Tricks for arithmetic · Beginner Questions

Are there any tricks for performing arithmetic? I just want to prove that (x + x^2)^2 <= 4 * x^4 given that x >= 1 but I need several reasoning steps for that. I would expect that this can be solved in one or two steps.

Lukas Stevens (May 19 2022 at 11:43):

x :: nat

Wenda Li (May 19 2022 at 11:52):

The problem is much easier when x is a real number. It might be possible to build an incomplete procedure to first prove the result on reals and then transfer the result to naturals...

Lukas Stevens (May 19 2022 at 11:53):

I also tried using real numbers but didn't manage to solve it in one step.

Manuel Eberl (May 19 2022 at 11:54):

What is "it"?

Manuel Eberl (May 19 2022 at 11:54):

In principle, this is of course decidable, but I would not expect any of our standard proof methods to be able to solve this. It's nonlinear, after all.

Manuel Eberl (May 19 2022 at 11:54):

Sturm's method can almost solve it (it can solve it if you replace the ≥ with >), but that is of course overkill here.

Manuel Eberl (May 19 2022 at 11:56):

It really isn't that simple of a problem, I do think you at least need something like Sturm's theorem to deal with this. In the multivariate case, something like CAD.

Manuel Eberl (May 19 2022 at 11:56):

Not sure why Sturm can't solve this; it was too long ago. But even then, it relies on code reflection, which seems like overkill.

Lukas Stevens (May 19 2022 at 11:57):

Are all of the standard methods + Sturm complete?

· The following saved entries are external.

/-- R55: the frame of every command: what it leaves as it was, by the table's columns. The host's side, which is the
model's own (log entries 2, 3 and 5), is untouched too. -/
def Obligations.CommandFrame : Prop :=
  ∀ (i : Instr) (s t : State), i.isCommand = true → exec i s = .next t →
    t.key = s.key ∧ t.din = s.din ∧ t.klen = s.klen ∧ t.blen = s.blen ∧ t.rksel = s.rksel ∧
    t.traceEn = s.traceEn ∧ t.gfA = s.gfA ∧ t.gfB = s.gfB ∧ t.sboxIn = s.sboxIn ∧
    t.pending = s.pending ∧ t.responses = s.responses ∧ t.resets = s.resets ∧
    (i ≠ .expandKey → i ≠ .encrypt → t.rk = s.rk ∧ t.kv = s.kv) ∧
    (i ≠ .storeState → i ≠ .encrypt → t.dout = s.dout) ∧
    (i ≠ .gfMul → t.gfP = s.gfP) ∧
    (i ≠ .sboxLookup → t.sboxOut = s.sboxOut) ∧
    (i ∈ [Instr.nop, .expandKey, .storeState, .gfMul, .sboxLookup] → t.state = s.state) ∧
    (i ≠ .loadState → i ≠ .nextStage → i ≠ .encrypt → t.stage = s.stage)

/-! ## The trace (45_instrumentation.md) -/

/-- R270, R272, R275, R276: a command only appends to TRACE: nothing when TRACE_EN = 0 or on an error, else as many
events as R275 says. -/
def Obligations.TraceGrowsByStatedCount : Prop :=
  ∀ (i : Instr) (s t : State), i.isCommand = true → exec i s = .next t →
    ∃ es, t.trace = s.trace ++ es ∧
      es.length = if s.traceEn = true ∧ t.errcode = 0x00 then eventCount s.stage.val i else 0

/-- R277: any command or bus access run from one state with TRACE_EN = 1 and with TRACE_EN = 0 gives the same value of
every field of R30 but TRACE and TRACE_EN. -/
def Obligations.TraceNeverAltersResult : Prop :=
  ∀ (i : Instr) (s : State),
    ∃ t u, exec i { s with traceEn := true } = .next t ∧ exec i { s with traceEn := false } = .next u ∧
      untraced t.toArch = untraced u.toArch

/-- R277 over whole runs: two states that differ only in TRACE, TRACE_EN and what has been read so far stay so after any
number of steps of any host events (log entry 3), or stop for the same reason. The two runs' resets leave the same free
value in RK (log entry 2). -/
def Obligations.TraceNeverAltersRun : Prop :=
  ∀ (k : Nat) (s t : State), SameButTrace s t → OutcomesAgree SameButTrace (runSteps k s) (runSteps k t)

/-- R301, R274: the codes of the eight kinds; the port's length is 4 or 16, byte `i` of an event is on bits 8i+7..8i, and
bytes past the length are 0. -/
def Obligations.PortPlacesBytes : Prop :=
  (kindCode .subBytes = 0x01 ∧ kindCode .shiftRows = 0x02 ∧ kindCode .mixColumns = 0x03 ∧
    kindCode .addRoundKey = 0x04 ∧ kindCode .ksRotWord = 0x10 ∧ kindCode .ksSubWord = 0x11 ∧
    kindCode .ksRcon = 0x12 ∧ kindCode .ksRoundKey = 0x13) ∧
  ∀ e : Event, e.Legal →
    (portOf e).kind = kindCode e.kind ∧ (portOf e).index = e.index ∧
    ((portOf e).len = 4 ∨ (portOf e).len = 16) ∧ (portOf e).len.toNat = e.before.length ∧
    ∀ i : Fin 16,
      (portOf e).before.extractLsb' (8 * i.val) 8 = e.before.getD i.val 0 ∧
      (portOf e).after.extractLsb' (8 * i.val) 8 = e.after.getD i.val 0 ∧
      ((portOf e).len.toNat ≤ i.val →
        (portOf e).before.extractLsb' (8 * i.val) 8 = 0 ∧ (portOf e).after.extractLsb' (8 * i.val) 8 = 0)

/-! ## State, invariants and reset (10_state.md, 70_reset_and_hazards.md) -/

/-- R57: the invariant holds after reset. -/
def Obligations.InvHoldsAtReset : Prop := Invariant State.reset

/-- R57, R274, I17: every step keeps the invariant: when KV = 1, RK is the schedule of KEY; ERRCODE is a code of R310;
every event of TRACE is one of R274's table. -/
def Obligations.StepKeepsInv : Prop :=
  ∀ s t : State, Invariant s → step s = .next t → Invariant t

/-- R37, I7: what RK holds while KV = 0 never shows: two states that differ only in such an RK give the same read values,
trace and outcome over any run, and differ at most in such an RK at its end. The host's side of a run is the model's
choice (log entries 3 and 5). -/
def Obligations.StaleRkIsUnobservable : Prop :=
  ∀ (k : Nat) (s t : State), SameButStaleRk s t → OutcomesAgree SameButStaleRk (runSteps k s) (runSteps k t)

/-- R56: the reset values the spec states (all but RK's, which it leaves open: log entry 1). -/
def Obligations.ResetValues : Prop :=
  (∀ i : Fin 16, State.reset.key[i] = 0 ∧ State.reset.din[i] = 0 ∧ State.reset.dout[i] = 0) ∧
  (∀ r c : Fin 4, State.reset.state[r][c] = 0) ∧
  State.reset.kv = false ∧ State.reset.err = false ∧ State.reset.traceEn = false ∧
  State.reset.errcode = 0 ∧ State.reset.klen = 0 ∧ State.reset.blen = 0 ∧ State.reset.rksel = 0 ∧
  State.reset.stage = 0 ∧ State.reset.gfA = 0 ∧ State.reset.gfB = 0 ∧ State.reset.gfP = 0 ∧
  State.reset.sboxIn = 0 ∧ State.reset.sboxOut = 0 ∧ State.reset.trace = []

/-- R350, R352: reset, asserted alone or while a command runs, leaves R56's values in every field but RK, whose value is
free; none of the command's writes survive. That the host's own side stays is the model's choice (log entries 3, 5). -/
def Obligations.ResetEventRestoresResetState : Prop :=
  ∀ (s : State) (e : HostEvent) (rest : List HostEvent),
    s.pending = e :: rest → (e = .reset ∨ ∃ w, e = .abandoned w) →
    ∃ rk n, step s = .next { State.reset with rk := rk, pending := rest, responses := s.responses, resets := n }

/-- R299: a finite host program of canonical words runs to its end from any state: no step faults or refuses, and each
read gives back one byte. That the program stands in `pending` and the bytes in `responses` is the model's choice (log
entries 3 and 5). -/
def Obligations.HostProgramRunsToItsEnd : Prop :=
  ∀ (program : List Txn) (s : State), (∀ w ∈ program, txnCanonical w = true) →
    ∃ t, runSteps program.length (withProgram program s) = .next t ∧ t.pending = [] ∧
      t.responses.length = s.responses.length + (readsOf program).length

/-- R299, R300: while the host keeps its duties no step stops, and they are kept. The duties are said of `pending`, which
is the model's choice (log entry 3). -/
def Obligations.AllowedHostNeverStopsMachine : Prop :=
  ∀ s : State, (∀ e ∈ s.pending, e.Allowed) →
    ∃ t, step s = .next t ∧ ∀ e ∈ t.pending, e.Allowed

/-- R334: a step of one instance leaves every other instance as it was, and is the single machine's step in its own. -/
def Obligations.InstancesAreIndependent : Prop :=
  ∀ (n : Nat) (k : Fin n) (p q : Vector State n), platformStep k p = .next q →
    step p[k] = .next q[k] ∧ ∀ j : Fin n, j ≠ k → q[j] = p[j]

/-- R74: the system address `AES_BASE + a` reaches register address `a`, whatever AES_BASE is. That no other system address
reaches the block is the model's choice (log entry 12). -/
def Obligations.BaseAddressReachesRegister : Prop :=
  ∀ (sys : Nat) (a : Byte), registerAddress sys = some a ↔ sys = systemAddress a
end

Manuel Eberl (May 19 2022 at 11:57):

My usual approach is: show that the difference is nonnegative by factoring it, like this:

lemma
  assumes "x ≥ (1 :: real)"
  shows   "(x + x^2)^2 ≤ 4 * x^4"
  using assms
proof -
  have "4 * x^4 - (x + x^2)^2 = x ^ 2 * (x - 1) * (3 * x + 1)"
    by (simp add: algebra_simps power4_eq_xxxx power2_eq_square)
  also have "… ≥ 0"
    using assms by (intro mult_nonneg_nonneg) auto
  finally show ?thesis
    by simp
qed

Manuel Eberl (May 19 2022 at 11:57):

Lukas Stevens said:

Are all of the standard methods + Sturm complete?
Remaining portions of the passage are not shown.